─── EXERCISE INPUTS
/-- The word without its ramp: the one that the ramp in progress started from, else the one held (R46). -/
def Dev.steadyWord (d : Dev) (n : Nat) : MsWord :=
  let w := d.msWord n
  match (d.msOf n).ramp with
  | some r => if r.profile then w else { w with nInt := r.base / w.mod, frac := r.base % w.mod }
  | none => w

/-- STEER (R27). -/
def Dev.steer (d : Dev) (n : Nat) : Int := signedN 40 (d.get64 (R.MSn_STEER_LO n))

/-- f_VCO of MSn in Hz as a fraction by its word and STEER (R27), a ramp at what it has reached (R52): f_MS of the outputs (R58). -/
def Dev.fMs (d : Dev) (n : Nat) : Nat × Nat :=
  let w := d.msWord n
  match (d.msOf n).ramp with
  | some r =>
    if r.profile then w.steered d.fOsc (d.steer n)
    else (d.fOsc * (preOf w.pre).1 * (d.segNow n r).toNat * (2 ^ 48 + d.steer n).toNat, (preOf w.pre).2 * w.mod * rampUnit * 2 ^ 48)
  | none => w.steered d.fOsc (d.steer n)

/-! ### Spread spectrum -/

/-- The period of the triangular modulation (R55); a rate outside its range that a register write has set is used as it stands (DESIGN CHOICE, log 186). -/
def Dev.sscPeriod (d : Dev) (n : Nat) : Nat := 1000000000 * perNs / max 1 (d.get (F.MSn_SSC_CFG.SSC_RATE n))

/-- SSC_DEPTH in 2^-48. -/
def Dev.sscDepth (d : Dev) (n : Nat) : Nat := d.get (F.MSn_SSC_CFG.SSC_DEPTH n) * 2 ^ 48 / 100000

/-- The triangular excursion at this instant, in 2^-48 of the nominal frequency (R55): down-spread moves between 0 and -depth, centre-spread between
-depth and +depth; the phase in which it starts is open (DESIGN CHOICE, log 156). -/
def Dev.triangle (d : Dev) (n : Nat) : Int :=
  let p := d.sscPeriod n
  let y := (d.now + (d.msOf n).sscPhase) % p
  let u : Int := (natDist (2 * y) p * d.sscDepth n / p : Nat)
  match d.get (F.MSn_SSC_CFG.SSC_MODE n) with
  | 1 => u - d.sscDepth n
  | 2 => (d.sscDepth n : Int) - 2 * u
  | _ => 0

/-- The excursion that spread gives f_VCO now, in 2^-48 of the nominal frequency (R55). -/
def Dev.spreadNow (d : Dev) (n : Nat) : Int :=
  if !d.bit (F.MSn_STATUS.ENABLED n) then 0
  else match (d.msOf n).ramp with
  | some r => if r.profile then d.profileOffset n r else d.triangle n
  | none => d.triangle n

/-- The integral of the centred triangle of amplitude 1 from the start of its period `p` to `y`. -/
def triArea (p y : Nat) : Int :=
  if 2 * y < p then (2 * y * y / max 1 p : Nat) - (y : Int) else 3 * (y : Int) - (2 * y * y / max 1 p : Nat) - p

/-- The phase that triangular spread has added up since a fixed instant, in 2^-48 of the unit of `Dev.now` (R46, R55). -/
def Dev.trianglePhase (d : Dev) (n : Nat) : Int :=
  let p := d.sscPeriod n
  let t := d.now + (d.msOf n).sscPhase
  let a : Int := d.sscDepth n
  match d.get (F.MSn_SSC_CFG.SSC_MODE n) with
  | 1 => (-(a * t) - a * triArea p (t % p)) / 2
  | 2 => a * triArea p (t % p)
  | _ => 0

/-- The phase that the segment in progress has added up against the word the ramp started from, in 2^-48 of the unit of `Dev.now`: its offsets at its start and now
lie on a straight line while it moves, then it holds its target (R52, R55). -/
def Dev.segPhase (d : Dev) (n : Nat) (r : Ramp) : Int :=
  let zero : Int := if r.profile then 0 else r.base * rampUnit
  let a := r.start' * rampUnit - zero
  let e := d.segNow n r - zero
  let t := d.now - r.since
  let move := min t ((d.segGoal n r - r.start').natAbs * rampUnit / max 1 (r.whole * d.segSlope n r.seg))
  let area := (a + e) * move + 2 * e * (t - move : Nat)
  if r.profile then area / (2 * rampUnit) else area * 2 ^ 48 / (2 * rampUnit * max 1 r.base : Nat)

/-- The phase that spread and the segment in progress have added up. -/
def Dev.excNow (d : Dev) (n : Nat) : Int :=
  (match (d.msOf n).ramp with
    | some r => d.segPhase n r
    | none => 0) + d.trianglePhase n

/-- The phase by which ramps and spread have moved the MS against its frequency word, in 2^-16 ns: what is removed from the compared phase (R46). Of a ramp that has ended its phase
stays, since the cycles expected are then those of its last word. -/
def Dev.excursion (d : Dev) (n : Nat) : Int := ((d.msOf n).exc + d.excNow n) / 2 ^ 80

/-- f_VCO of MSn in Hz as a fraction with the spread that is in force (R27, R52, R55). -/
def Dev.fVco (d : Dev) (n : Nat) : Nat × Nat :=
  ((d.fMs n).1 * (2 ^ 48 + d.spreadNow n).toNat, (d.fMs n).2 * 2 ^ 48)

/-- The time that MSn has run at the frequency of its word, moved by ramp and spread, in 2^-48 of the unit of `Dev.now`. -/
def Dev.vcoTime (d : Dev) (n : Nat) : Int := (d.now : Int) * 2 ^ 48 + d.excNow n

/-- The phase of the VCO of MSn in 2^-64 of a cycle: that at `phaseAt`, and the cycles since at the word, STEER, ramp and spread in force since then (R27, R52, R55;
DESIGN CHOICE, log 187). -/
def Dev.vcoPhase (d : Dev) (n : Nat) : Int :=
  let m := d.msOf n
  let f := (d.steadyWord n).steered d.fOsc (d.steer n)
  m.phase + ((d.vcoTime n - ({ d with now := m.phaseAt }).vcoTime n) * f.1 * 2 ^ 64).fdiv (f.2 * 2 ^ 48 * 1000000000 * perNs : Nat)

/-! ### Band selection -/

/-- Whether SSC_DEPTH lies in its range (MSn_SSC_CFG). -/
def Dev.sscOk (d : Dev) (n : Nat) : Bool :=
  match d.get (F.MSn_SSC_CFG.SSC_MODE n) with
  | 1 => decide (d.get (F.MSn_SSC_CFG.SSC_DEPTH n) ≤ 1000)
  | 2 => decide (d.get (F.MSn_SSC_CFG.SSC_DEPTH n) ≤ 500)
  | _ => true

/-- Whether band `b` of MSn is VALID and holds a range within its guard (R31, step 1). -/
def Dev.bandHolds (d : Dev) (n b : Nat) (r : Int × Int × Nat) : Bool :=
  let g := d.get (F.MSn_BAND_GUARD.BAND_GUARD n)
  let lo := (d.word (R.BAND_F_LO n b)).toNat
  let hi := (d.word (R.BAND_F_HI n b)).toNat
  d.bit (F.BAND_CAP.VALID n b) && decide (((lo + g) * 1000 * r.2.2 : Nat) ≤ r.1) &&
    decide (r.2.1 ≤ ((hi : Int) - g) * 1000 * r.2.2)

/-- Twice the distance from a band's centre to the midpoint of a range (R31, step 2), over the range's denominator. -/
def Dev.bandDist (d : Dev) (n b : Nat) (r : Int × Int × Nat) : Nat :=
  let lo := (d.word (R.BAND_F_LO n b)).toNat
  let hi := (d.word (R.BAND_F_HI n b)).toNat
  (((lo + hi) * 1000 * r.2.2 : Nat) - (r.1 + r.2.1) : Int).natAbs

/-- The band selected for MSn, if there is one (R31). -/
def Dev.selectBand (d : Dev) (n : Nat) : Option Nat :=
  let w := d.msWord n
  let r := d.swept n w
  let order0 := decide (d.get (F.MSn_CTRL.MOD_ORDER n) = 0)
  if !w.ok d.fOsc || (order0 && decide (w.frac ≠ 0)) || !d.sscOk n then none
  else if d.bit (F.MSn_CTRL.BAND_FORCE_EN n) then
    let b := d.get (F.MSn_CTRL.BAND_FORCE n)
    if d.bandHolds n b r then some b else none
  else
    ((List.range 64).filter fun b => d.bandHolds n b r).foldl (fun best b =>
      match best with
      | none => some b
      | some a => if d.bandDist n b r < d.bandDist n a r then some b else some a) none

/-! ### Outputs -/

/-- Output `o` beside its registers. -/
def Dev.outOf (d : Dev) (o : Nat) : OutCh := Tbl.getD d.outs o OutCh.reset

/-- Output `o` replaced. -/
def Dev.setOut (d : Dev) (o : Nat) (x : OutCh) : Dev := { d with outs := Tbl.put d.outs o x }

/-- The code of a sub-state (OUT_STATE). -/
def OutSub.code : OutSub → Nat
  | .highZ => 0 | .idle => 1 | .armed => 2 | .active => 3 | .bypass => 4 | .parked => 5

/-- RUNNING or STOPPING (R65, R70). -/
def ObjState.moving : ObjState → Bool
  | .running => true | .stopping => true
  | .free => false | .created => false | .configured => false | .stopped => false

/-- The channel state replaced; OUTn_CTRL.EN reads 1 while RUNNING or STOPPING. -/
def Dev.setCh (d : Dev) (o : Nat) (x : OutCh) : Dev :=
  (d.setOut o x).set (F.OUTn_CTRL.EN o) (b2n x.st.moving)

/-- The source MS of an output. -/
def Dev.srcMs (d : Dev) (o : Nat) : Nat := d.get (F.OUTn_CTRL.SRC_MS o)

/-- The outputs whose channel is fed by MSn and RUNNING or STOPPING (R56). -/
def Dev.fedBy (d : Dev) (n : Nat) : List Nat :=
  (List.range 32).filter fun o => (d.outOf o).st.moving && decide (d.srcMs o = n)

/-- PH_SLEW, with the values outside its range taken as R63 and OUTn_PH_SLEW say. -/
def Dev.phSlew (d : Dev) (o : Nat) : Nat := min 4000 (max 1 (d.get (F.OUTn_PH_SLEW.PH_SLEW o)))

/-- The live phase target, signed 48 bits (R63). -/
def Dev.phTarget (d : Dev) (o : Nat) : Int := signedN 48 (d.get64 (R.OUTn_PHASE_LO o))

/-- The phase applied now: while the channel runs it has moved toward the target at PH_SLEW per µs since `slewAt` (R63, R64); before its first edge and
after its stop the last one stays. (DESIGN CHOICE, log 157) -/
def Dev.phaseNow (d : Dev) (o : Nat) : Int :=
  let x := d.outOf o
  if x.st.moving ∧ x.sub ≠ .armed then toward x.applied (d.phTarget o) ((d.now - x.slewAt) * d.phSlew o / usec) else x.applied

/-- The slew's base moved to this instant, before its target or its rate changes (R64). -/
def Dev.phaseRebase (d : Dev) (o : Nat) : Dev :=
  d.setOut o { d.outOf o with applied := d.phaseNow o, slewAt := d.now }

/-- DIV or the FOD word of an output as a ratio (R58). -/
def Dev.outRatio (d : Dev) (o : Nat) : Nat × Nat :=
  if d.bit (F.OUTn_CTRL.PATH o) then
    let m := modOf (d.get64 (R.OUTn_FOD_MOD_LO o))
    (d.get (F.OUTn_FOD_INT.D_INT o) * m + d.get64 (R.OUTn_FOD_FRAC_LO o), m)
  else (d.get (F.OUTn_DIV.DIV o), 1)

/-- Units of 250 fs as VCO cycles of MSn at the frequency now in force, in 2^-64 of a cycle (R63). -/
def Dev.unitsToCycles (d : Dev) (n : Nat) (u : Int) : Int :=
  (u * (d.fVco n).1 * 2 ^ 64).fdiv ((d.fVco n).2 * 4000000000000 : Nat)

/-- The delay that phase adjustment has put into the divider and the DTC of an output, in 2^-64 of a VCO cycle: what it was as it was last noted, and what the slew has
added since (R63, R64). -/
def Dev.shiftNow (d : Dev) (o : Nat) : Int :=
  (d.outOf o).shift + d.unitsToCycles (d.srcMs o) (d.phaseNow o - (d.outOf o).shiftTo)

/-- That delay noted, before the frequency it is reckoned with changes. -/
def Dev.shiftMark (d : Dev) (o : Nat) : Dev := d.setOut o { d.outOf o with shift := d.shiftNow o, shiftTo := d.phaseNow o }

/-- The phase of MSn and the delays of its outputs are noted, before its word, STEER, ramp or spread changes. -/
def Dev.vcoMark (d : Dev) (n : Nat) : Dev :=
  let p := d.vcoPhase n
  let d1 := (d.outs.keys.filter fun o => (d.outOf o).st.moving && decide (d.srcMs o = n)).foldl Dev.shiftMark d
  d1.setMs n { d1.msOf n with phase := p, phaseAt := d.now }

/-- The maximum of a format in Hz at a supply reading, or none where format, level or supply are not allowed (R61, Table 3-2); FORMAT Off takes
every LEVEL. (DESIGN CHOICE, log 158) -/
def formatMax (format level vddo : Nat) : Option Nat :=
  match format with
  | 0 => some 13800000000
  | 1 => if level ≤ 2 ∧ 1 ≤ vddo then some 1600000000 else none
  | 2 => if level = 0 ∧ 1 ≤ vddo then some 400000000 else none
  | 3 => if level ≤ 2 ∧ 1 ≤ vddo then some 3450000000 else none
  | 4 => if level = 0 ∧ 2 ≤ vddo then some 1600000000 else none
  | 5 => if level ≤ 2 ∧ 1 ≤ vddo then some (if vddo = 1 then 200000000 else 250000000) else none
  | _ => none

/-- Whether an output meets every limit of R58 and R61 for a VCO frequency `num / den`. -/
def Dev.outLimits (d : Dev) (o : Nat) (f : Nat × Nat) : Bool :=
  let r := d.outRatio o
  let num := f.1 * r.2
  let den := f.2 * r.1
  let fod := d.bit (F.OUTn_CTRL.PATH o)
  let ranges :=
    if fod then
      decide (8 ≤ d.get (F.OUTn_FOD_INT.D_INT o)) && decide (d.get64 (R.OUTn_FOD_FRAC_LO o) < modOf (d.get64 (R.OUTn_FOD_MOD_LO o)))
    else decide (4 ≤ d.get (F.OUTn_DIV.DIV o))
  match formatMax (d.get (F.OUTn_FMT.FORMAT o)) (d.get (F.OUTn_FMT.LEVEL o)) (d.get (F.OUT_BANKb_STATUS.VDDO_LEVEL (o / 8))) with
  | none => false
  | some mx =>
    ranges && decide (num ≤ mx * den) &&
      (if fod then decide (1000 * den ≤ num) && decide (num ≤ 1250000000 * den) else decide (num ≤ 3450000000 * den))

/-- The limits against f_MS of the word in force, steering included (R27, R58). -/
def Dev.outLimitsNow (d : Dev) (o : Nat) : Bool := d.outLimits o (d.fMs (d.srcMs o))

/-- Whether an output's bypass source is good (R37, R71). -/
def Dev.bypassGood (d : Dev) (o : Nat) : Bool :=
  if d.bit (F.OUTn_BYPASS.BYP_TYPE o) then
    let r := d.get (F.OUTn_BYPASS.BYP_REF o)
    decide (d.get (F.REFn_STATUS.STATE r) = 3)
  else d.bit F.REF_OSC_STATUS.OSC_ACTIVE

/-- The nominal frequency of an output from its MS, in Hz as a fraction (R58 with STEER = 0). -/
def Dev.outNominal (d : Dev) (o : Nat) : Nat × Nat :=
  let f := (d.msWord (d.srcMs o)).vco d.fOsc
  (f.1 * (d.outRatio o).2, f.2 * (d.outRatio o).1)

end Sys2Proof.Machine
end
──────
Your answer should be the lines from the one containing "(f.1 * (d.outRatio" through the last line of the records, repeated exactly and with nothing added.

  (f.1 * (d.outRatio o).2, f.2 * (d.outRatio o).1)

end Sys2Proof.Machine
end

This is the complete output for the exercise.